- **WHAT YOU SHOULD DO**
Out of the material that follows, write out exactly the lines from the line with "m.stood = false →" to the line with "[nd, gen]) ∧", both ends included, and no others.

- **EXERCISE MATERIAL**
/-- A migration: the origin answers the next request of a page, asks the owner about K, or grants it to the old and the new owner; the new owner pulls the lines; the old owner switches over with the dirty lines and a horizon not below any line's lease; the new owner installs the page with that horizon, and reports once the old owner has answered that it has its acknowledgement; the origin's entry then names the new owner and generation, and the older stubs are repointed. A stub takes the newest pointer and asks to be reclaimed 900 µs after the directory update. An abort at the origin leaves the owner (R129, R130, R132, R134, R135, R380). It rests on choices of the model: logs 72, 74, 75, 95 and 119. -/
def Obligations.MigrationEvents : Prop :=
  (∀ (s : State) (asid vpn k n tag nd od : Nat) (d : DirEntry) (rest : List (Nat × Nat)), k = 2 ^ 41 * asid + vpn % 2 ^ 41 → d = s.dirOf k → d.queue = (n, tag) :: rest →
    d.migrating = none → d.asked ≠ 1 → nd = ownerDevice s.devid n → od = ownerDevice s.devid d.owner →
    (n = d.owner → ∃ t, exec (.migrateGrant asid vpn) s = .next t ∧ t.dirOf k = { d with queue := rest, asked := 0 } ∧ t.Sends nd Pk.result (keyAsid k) (keyVa k) [tag, 0, n] ∧ t.mem = s.mem) ∧
    (n ≠ d.owner → s.peerDown nd = true ∨ s.peerDown od = true → ∃ t, exec (.migrateGrant asid vpn) s = .next t ∧ t.dirOf k = { d with queue := rest, asked := 0 } ∧ t.mem = s.mem ∧
      t.Sends (if 2 ^ 64 ≤ tag then State.tagDevice tag else n) Pk.result (keyAsid k) (keyVa k) [tag, 0x12, d.owner]) ∧
    (n ≠ d.owner → s.peerDown nd = false → s.peerDown od = false →
      (s.kMapped k = true → ∃ t, exec (.migrateGrant asid vpn) s = .next t ∧ t = s.post [.migrateGrant asid vpn]) ∧
      (s.kMapped k = false → od ≠ s.devid → d.asked = 0 → ∃ t, exec (.migrateGrant asid vpn) s = .next t ∧ t.dirOf k = { d with asked := 1 } ∧ t.mem = s.mem ∧
        t.Sends od Pk.askK asid (65536 * vpn) [s.devid]) ∧
      (s.kMapped k = false → od = s.devid ∨ d.asked ≠ 0 →
        (4 < (d.stubs.filter fun e => e.1 ≠ nd).length + 1 → ∃ t, exec (.migrateGrant asid vpn) s = .next t ∧ t.dirOf k = { d with queue := rest, asked := 0 } ∧ t.mem = s.mem ∧
          t.Sends (if 2 ^ 64 ≤ tag then State.tagDevice tag else n) Pk.result (keyAsid k) (keyVa k) [tag, 0x81, d.owner]) ∧
        ((d.stubs.filter fun e => e.1 ≠ nd).length + 1 ≤ 4 → ∃ t, exec (.migrateGrant asid vpn) s = .next t ∧
          t.dirOf k = { d with queue := rest, asked := 0, migrating := some (d.owner, n) } ∧ t.mem = s.mem ∧
          ∀ z ∈ [od, nd], t.Sends z Pk.grant asid (65536 * vpn) [d.owner, n, (d.gen + 1) % 65536, s.devid, tag])))) ∧
  (∀ (s : State) (asid vpn line k : Nat) (m : Mig), k = 2 ^ 41 * asid + vpn % 2 ^ 41 → s.migNew k = some m →
    ∃ t, exec (.migrateCopy asid vpn line) s = .next t ∧ t.Sends m.peer Pk.pull asid (65536 * vpn) [line] ∧ t.mem = s.mem) ∧
  (∀ (s : State) (asid vpn k va : Nat) (m : Mig), k = 2 ^ 41 * asid + vpn % 2 ^ 41 → va = 65536 * (vpn % 2 ^ 41) → s.migOld k = some m → m.old = true → m.switched = false →
    (Config.stubs ≤ s.share.stubs.length + (s.share.migs.filter fun e => e.2.old && e.2.switched).length → ∃ t, exec (.switchover asid vpn) s = .next t ∧ t = s.post [.switchover asid vpn]) ∧
    (s.share.stubs.length + (s.share.migs.filter fun e => e.2.old && e.2.switched).length < Config.stubs → ∃ t h, exec (.switchover asid vpn) s = .next t ∧ t.migOld k = some { m with switched := true, horizon := h } ∧
      (if m.host then h = m.horizon else ∀ i < 512, tabGet 0 s.mem.horizon ((m.pa + 128 * i) / 128) ≤ h) ∧
      (∀ i ∈ m.dirty, t.Sends m.peer Pk.line asid va [i, s.migLine k i m]) ∧ t.Sends m.peer Pk.horizon asid va [h, m.leaf.toNat] ∧
      t.mem.dram = if m.host then s.mem.dram else (s.putPte (s.leafPlace asid va) (BitVec.ofNat 64 (m.origin * 256 + 0x50))).mem.dram)) ∧
  (∀ (s : State) (asid vpn k va : Nat) (m : Mig), k = 2 ^ 41 * asid + vpn % 2 ^ 41 → va = 65536 * (vpn % 2 ^ 41) → s.migNew k = some m → m.old = false → m.switched = true → m.stood = false →
    (m.installed = false → ∃ t, exec (.install asid vpn) s = .next t ∧ t.migNew k = some { m with installed := true } ∧ t.Sends m.peer Pk.installed asid va [] ∧
      tabFind t.share.stubs k = none ∧ (m.toHost = false → t.owner? k = none ∧ (∀ i < 512, m.horizon ≤ tabGet 0 t.mem.horizon ((m.pa + 128 * i) / 128)) ∧
        (tabGet Frame.free t.mem.frames (m.pa / 65536)).p = false ∧
        t.mem.dram = (s.putPte (s.leafPlace asid va) ((m.leaf &&& 0xF000000000000038) ||| 0x2000000000000003 ||| BitVec.ofNat 64 (m.pa + m.origin * 256))).mem.dram) ∧
      (m.toHost = true → t.dirOf k = { s.dirOf k with horizon := m.horizon } ∧ t.mem = s.mem)) ∧
    (m.installed = true → m.acked = false → exec (.install asid vpn) s = .next s) ∧
    (m.installed = true → m.acked = true → s.peerDown m.origin = false → ∃ t, exec (.install asid vpn) s = .next t ∧ t.migNew k = some { m with stood := true } ∧ t.mem = s.mem ∧
      t.Sends m.origin Pk.done asid va [if m.host then hostOwner else m.peer, if m.toHost then hostOwner else s.devid, m.gen, m.tag])) ∧
  (∀ (s : State) (asid vpn k o n nd od gen : Nat) (d : DirEntry), k = 2 ^ 41 * asid + vpn % 2 ^ 41 → d = s.dirOf k → d.migrating = some (o, n) → nd = ownerDevice s.devid n →
    od = ownerDevice s.devid o → gen = (d.gen + 1) % 65536 →
    (∃ t q, exec (.done asid vpn) s = .next t ∧ t.dirOf k = q ∧ q.owner = n ∧ q.gen = gen ∧ q.migrating = none ∧ q.queue = d.queue ∧ (od ≠ nd → (od, s.now) ∈ q.stubs) ∧ (∀ e ∈ q.stubs, e.1 = od → od ≠ nd) ∧
      (∀ e ∈ q.stubs, e.1 ≠ nd ∨ e = (od, s.now)) ∧ t.Sends od Pk.stubTime (keyAsid k) (keyVa k) [s.now] ∧ t.mem = s.mem ∧
      ∀ e ∈ d.stubs, e.1 ≠ nd → e.1 ≠ od → e ∈ q.stubs ∧ (e.1, gen) ∈ q.repoints ∧ t.Sends e.1 Pk.repoint (keyAsid k) (keyVa k) [nd, gen]) ∧
    (s.migOld k = none → s.migNew k = none → ∃ t, exec (.abort asid vpn) s = .next t ∧ t.dirOf k = { d with migrating := none } ∧ t.mem = s.mem ∧
      ∀ z ∈ [od, nd], t.Sends z Pk.abort (keyAsid k) (keyVa k) [])) ∧
  (∀ (s : State) (asid vpn owner gen k : Nat), k = 2 ^ 41 * asid + vpn % 2 ^ 41 → ∃ t, exec (.repoint asid vpn (owner, gen)) s = .next t ∧ t.mem = s.mem ∧
    t.Sends (s.originOf asid (65536 * vpn)) Pk.repointed asid (65536 * vpn) [gen] ∧
    tabFind t.share.stubs k = (tabFind s.share.stubs k).map fun st => if (gen + 65536 - st.gen) % 65536 < 32768 then { st with target := owner, gen } else st) ∧
  (∀ (s : State) (asid vpn k td : Nat) (st : Stub), k = 2 ^ 41 * asid + vpn % 2 ^ 41 → tabFind s.share.stubs k = some st →
    (st.td = none → exec (.reclaim asid vpn) s = .next s) ∧
    (st.td = some td → s.now < td + 900000 → ∃ t, exec (.reclaim asid vpn) s = .next t ∧ t = s.post [.reclaim asid vpn]) ∧
    (st.td = some td → td + 900000 ≤ s.now → ∃ t, exec (.reclaim asid vpn) s = .next t ∧ t.Sends (s.originOf asid (65536 * vpn)) Pk.reclaim asid (65536 * vpn) [s.devid, td] ∧ t.share = s.share)) ∧
  ∀ (s : State) (asid vpn k : Nat), k = 2 ^ 41 * asid + vpn % 2 ^ 41 → ∃ t, exec (.reclaimOk asid vpn) s = .next t ∧ t = { s with share := { s.share with stubs := t.share.stubs } } ∧
    tabFind t.share.stubs k = none ∧ ∀ j, j ≠ k → tabFind t.share.stubs j = tabFind s.share.stubs j

/-- Transport: an ordered packet that is next in sequence is delivered, any other waits and is not; a duplicate is acknowledged again and not delivered again; an acknowledgement frees what it covers and starts the response timers, at the target's GTIME, of the accesses that it is the first to cover; a packet of a peer that was DOWN clears it, unless its signature was refused, and what its flow slots have kept goes out; a packet that is not acknowledged in 5·T_s goes out again with its number, at most eight times before the peer is DOWN, while one that has not left its FIFO yet, one to a peer that is DOWN, and DONE count nothing; an access whose target shows no life for 10 µs + 5·T_s is sent again, which counts too; a relayed packet waits in the FIFO of its destination (R202 to R205, R216, R230, R232, R380). It rests on choices of the model: log 74. -/
def Obligations.TransportEvents : Prop :=
  (∀ (s : State) (p : Pkt) (d e n : Nat), d = p.src → d ≠ s.devid → s.peerDown d = false → p.ack = 0 → p.cls = 0 → e = tabGet 0 (s.peer d).expect 0 → n = State.fullSeq e p.seq →
    (n = e → (s.peer d).reorder = [] → p.op = Pk.load ∨ p.op = Pk.store ∨ p.op = Pk.atomic ∨ p.op = Pk.update → ∃ t, exec (.transportReceive p) s = .next t ∧
      .remoteAccess { p with seq := n } ∈ t.agenda ∧ tabGet 0 (t.peer d).expect 0 = e + 1 ∧ (t.peer d).reorder = [] ∧ ∃ q ∈ (t.peer d).link, q.op = Pk.ack ∧ q.body = [0, e + 1, s.now]) ∧
    (e < n → (s.peer d).reorder = [] → ∃ t, exec (.transportReceive p) s = .next t ∧ t.agenda = s.agenda ∧ tabGet 0 (t.peer d).expect 0 = e ∧ (t.peer d).reorder = [{ p with seq := n }] ∧
      t.mem = s.mem) ∧
    (n < e → ∃ t, exec (.transportReceive p) s = .next t ∧ (p.arg 1 ≠ s.devid → t.agenda = s.agenda) ∧ (∀ q, .remoteAccess q ∈ t.agenda → .remoteAccess q ∈ s.agenda) ∧ tabGet 0 (t.peer d).expect 0 = e ∧ t.mem = s.mem ∧ t.share = s.share ∧
      ∃ q ∈ (t.peer d).link, q.op = Pk.ack ∧ q.body = [0, e, s.now])) ∧
  (∀ e n : Nat, e < n + 2 ^ 31 → n < e + 2 ^ 31 → State.fullSeq e (n % 2 ^ 32) = n) ∧
  (∀ (s : State) (p : Pkt) (d : Nat), d = p.src → d ≠ s.devid → s.peerDown d = true → p.cls = 2 → p.ack = 0 → p.op = Pk.probe → ∃ t, exec (.transportReceive p) s = .next t ∧
    (∀ j, j ≠ d → t.peer j = s.peer j) ∧ t.mem = s.mem ∧ (s.fab.refused.contains d = true → t.peerDown d = true) ∧ (s.fab.refused.contains d = false → t.peerDown d = false ∧
      ∀ k f i b, (k, f) ∈ s.flows → f.sender = true → f.multi = true → f.dests.findIdx? (· = d) = some i → i < 16 →
        (16 * b + i, true) ∈ f.slotBehind ∨ (16 * b + i, true) ∈ f.slotQueued → .flowBlockSend k b i ∈ t.agenda)) ∧
  (∀ (s : State) (d cls n ta : Nat), ∃ t, exec (.transportAck d cls (n, ta)) s = .next t ∧ t.mem = s.mem ∧ (∀ x, x ∈ (t.peer d).sent ↔ x ∈ (s.peer d).sent ∧ ¬ (x.pkt.cls = cls ∧ x.pkt.seq < n)) ∧
    (∀ j, j ≠ d → t.peer j = s.peer j) ∧ t.agenda = s.agenda ∧
    ∀ a, tabFind t.share.remote a = (tabFind s.share.remote a).map fun r => if cls = 0 ∧ r.peer = d ∧ r.pkt.seq < n ∧
      (((s.peer d).sent.any fun x => x.pkt = r.pkt) = true ∨ (r.stamp = 0 ∧ (s.peer d).ordered.contains r.pkt = false)) then { r with stamp := max r.stamp ta } else r) ∧
  (∀ (s : State) (d cls n tries : Nat) (x : Sent), (s.peer d).sent.find? (fun y => y.pkt.cls = cls && y.pkt.seq = n) = some x → tries = max x.tries (s.triesOf x.pkt) →
    (s.now ≤ x.time + 5 * s.fab.slotNs ∨ s.isQueued d x.pkt = true → exec (.retransmit d cls n) s = .next s) ∧
    (x.time + 5 * s.fab.slotNs < s.now → s.isQueued d x.pkt = false →
      (x.pkt.op = Pk.done ∨ s.peerDown d = true → ∃ t, exec (.retransmit d cls n) s = .next t ∧ x.pkt ∈ (t.peer d).ordered ++ (t.peer d).bulk ++ (t.peer d).link ∧
        (t.peer d).sent = (s.peer d).sent ∧ t.share = s.share ∧ t.mem = s.mem) ∧
      (x.pkt.op ≠ Pk.done → s.peerDown d = false → tries < 8 → ∃ t, exec (.retransmit d cls n) s = .next t ∧ x.pkt ∈ (t.peer d).ordered ++ (t.peer d).bulk ++ (t.peer d).link ∧
        { x with tries := tries + 1 } ∈ (t.peer d).sent ∧ t.mem = s.mem ∧
        ∀ a r, tabFind s.share.remote a = some r → tabFind t.share.remote a = some (if r.pkt = x.pkt then { r with resent := r.resent + 1 } else r)) ∧
      (x.pkt.op ≠ Pk.done → s.peerDown d = false → 8 ≤ tries → s.Unshared → ∃ t, exec (.retransmit d cls n) s = .next t ∧ t.peerDown d = true ∧ s.MirrorsOnly t))) ∧
  (∀ (s : State), (s.share.remote.map (·.1)).Nodup → (s.share.remote.map (·.2.pkt)).Nodup → (∀ e ∈ s.share.remote, e.2.resent < 8) → ∃ t, exec .responseTimeout s = .next t ∧ t.mem = s.mem ∧
    ∀ a r, (a, r) ∈ s.share.remote →
      if r.peer = unknownOwner ∨ r.peer = s.devid ∨ r.stamp = 0 ∨ s.now ≤ r.stamp + 10000 + 5 * s.fab.slotNs ∨ s.isQueued r.peer r.pkt = true then tabFind t.share.remote a = some r
      else tabFind t.share.remote a = some { r with resent := r.resent + 1, stamp := 0 } ∧ (r.pkt.cls = 0 → r.pkt ∈ (t.peer r.peer).ordered)) ∧
  ∀ (s : State) (p : Pkt), p.dst ≠ s.devid → s.peerDown p.src = false →
    (s.fab.relayUsed + 128 * p.flits ≤ 268435456 → ∃ t, exec (.relayForward p) s = .next t ∧ (t.peer p.dst).relay = (s.peer p.dst).relay ++ [p] ∧
      t.fab.relayUsed = s.fab.relayUsed + 128 * p.flits ∧ ∀ j, j ≠ p.dst → t.peer j = s.peer j) ∧
    (268435456 < s.fab.relayUsed + 128 * p.flits → exec (.relayForward p) s = .next s)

- **SOLUTION**
  (∀ (s : State) (asid vpn k va : Nat) (m : Mig), k = 2 ^ 41 * asid + vpn % 2 ^ 41 → va = 65536 * (vpn % 2 ^ 41) → s.migNew k = some m → m.old = false → m.switched = true → m.stood = false →
    (m.installed = false → ∃ t, exec (.install asid vpn) s = .next t ∧ t.migNew k = some { m with installed := true } ∧ t.Sends m.peer Pk.installed asid va [] ∧
      tabFind t.share.stubs k = none ∧ (m.toHost = false → t.owner? k = none ∧ (∀ i < 512, m.horizon ≤ tabGet 0 t.mem.horizon ((m.pa + 128 * i) / 128)) ∧
        (tabGet Frame.free t.mem.frames (m.pa / 65536)).p = false ∧
        t.mem.dram = (s.putPte (s.leafPlace asid va) ((m.leaf &&& 0xF000000000000038) ||| 0x2000000000000003 ||| BitVec.ofNat 64 (m.pa + m.origin * 256))).mem.dram) ∧
      (m.toHost = true → t.dirOf k = { s.dirOf k with horizon := m.horizon } ∧ t.mem = s.mem)) ∧
    (m.installed = true → m.acked = false → exec (.install asid vpn) s = .next s) ∧
    (m.installed = true → m.acked = true → s.peerDown m.origin = false → ∃ t, exec (.install asid vpn) s = .next t ∧ t.migNew k = some { m with stood := true } ∧ t.mem = s.mem ∧
      t.Sends m.origin Pk.done asid va [if m.host then hostOwner else m.peer, if m.toHost then hostOwner else s.devid, m.gen, m.tag])) ∧
  (∀ (s : State) (asid vpn k o n nd od gen : Nat) (d : DirEntry), k = 2 ^ 41 * asid + vpn % 2 ^ 41 → d = s.dirOf k → d.migrating = some (o, n) → nd = ownerDevice s.devid n →
    od = ownerDevice s.devid o → gen = (d.gen + 1) % 65536 →
    (∃ t q, exec (.done asid vpn) s = .next t ∧ t.dirOf k = q ∧ q.owner = n ∧ q.gen = gen ∧ q.migrating = none ∧ q.queue = d.queue ∧ (od ≠ nd → (od, s.now) ∈ q.stubs) ∧ (∀ e ∈ q.stubs, e.1 = od → od ≠ nd) ∧
      (∀ e ∈ q.stubs, e.1 ≠ nd ∨ e = (od, s.now)) ∧ t.Sends od Pk.stubTime (keyAsid k) (keyVa k) [s.now] ∧ t.mem = s.mem ∧
      ∀ e ∈ d.stubs, e.1 ≠ nd → e.1 ≠ od → e ∈ q.stubs ∧ (e.1, gen) ∈ q.repoints ∧ t.Sends e.1 Pk.repoint (keyAsid k) (keyVa k) [nd, gen]) ∧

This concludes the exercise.